For more information, please visit our [website](#).

--- 
*This brochure aims to encapsulate the essence of the University of Technology - VNU-HCM, emphasizing our mission, culture, and the opportunities we offer. We look forward to welcoming you!*


In [38]:
stream_brochure("Công ty CP Thế giới di động", url="https://thegioididong.com")

Found links:  {'links': [{'type': 'home page', 'url': 'https://www.thegioididong.com'}, {'type': 'history of purchases page', 'url': 'https://www.thegioididong.com/lich-su-mua-hang'}, {'type': 'careers page', 'url': 'https://www.thegioididong.com/tin-tuc'}, {'type': 'online shopping page', 'url': 'https://www.thegioididong.com/mua-online-gia-re'}]}


# Brochure: Công ty CP Thế giới di động

---

## Company Overview

Công ty CP Thế giới di động, operating under the brand **Thegioididong.com**, is a leading retailer in Vietnam specializing in a wide variety of consumer electronics, including mobile phones, laptops, tablets, and related accessories. With a commitment to quality and customer satisfaction, our company offers products from top global brands like **Apple**, **Samsung**, **JBL**, and **Anker**.

---

## Product Range

At **Thegioididong.com**, we pride ourselves on providing an extensive selection of products tailored to meet the needs of modern consumers. Our product categories include:

- **Mobile Phones**: The latest models from renowned brands.
- **Laptops**: A wide array of choices for personal and professional use.
- **Accessories**: Mobile and laptop accessories, including cases, chargers, and audio devices.
- **Smartwatches**: Stylish and functional wearables.
- **Refurbished Devices**: High-quality pre-owned phones and laptops with great value.
- **Utility Services**: Bill payments, insurance, and even travel eSim purchases.

---

## Customer Experience

We aim to create a seamless shopping experience by offering services tailored to our customer locations. Promos and pricing are dynamically adjusted according to the customer’s locality, ensuring the best deals. Our online platform allows users to easily navigate and shop with confidence, while our in-store experience is designed to provide hands-on assistance to every shopper.

---

## Company Culture

At **Thế giới di động**, our culture is built on valuing our employees and fostering their growth within a collaborative environment. We emphasize:

- **Innovation**: Encouraging new ideas and adaptive solutions in a fast-evolving market.
- **Teamwork**: Working together to achieve common goals and enhance customer satisfaction.
- **Integrity**: Upholding the highest ethical standards in all our interactions.

---

## Careers at Thế giới di động

We believe our people are our greatest asset. As a rapidly growing company, we are constantly on the lookout for passionate individuals to join our team. Opportunities exist in various areas, from retail positions to IT and supply chain management.
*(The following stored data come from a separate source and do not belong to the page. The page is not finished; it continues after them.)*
-- ==== Sys2Proof/Laws/PerInstr.lean ====
section
/-! SUPPORT. A law of every command as syntax, one lemma a constructor: it is an instruction of the loom and the steward exactly when it
has a word and when it has a unit and a guard; such a command is well formed exactly when its encoding is, and is no admin command. -/

open Sys2Proof
open Sys2Proof.Safety

/-- What kind of command a constructor is. -/
def Sys2Proof.Laws.Kinds.Statement (i : Instr) : Prop :=
  (encodeCoresh i).isSome = i.isCoresh ∧ (unitGuard i).isSome = i.isCoresh ∧
  (i.isCoresh = true → i.wf = i.coreshWf ∧ adminOp i = none)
We provide competitive compensation, professional development programs, and a vibrant workplace that embraces diversity.

**Join Us!** Discover exciting career opportunities at [Thegioididong Jobs](#).

---

## Connect with Us

To learn more about our products, services, and career opportunities, visit our website at [Thegioididong.com](https://thegioididong.com). Follow us on social media for the latest updates and promotions.

---

**Công ty CP Thế giới di động**  
Your trusted source for technology in Vietnam!  
**Contact Us:** info@thegioididong.com

--- 

Thank you for considering Công ty CP Thế giới di động! We look forward to serving you and welcoming you to our team.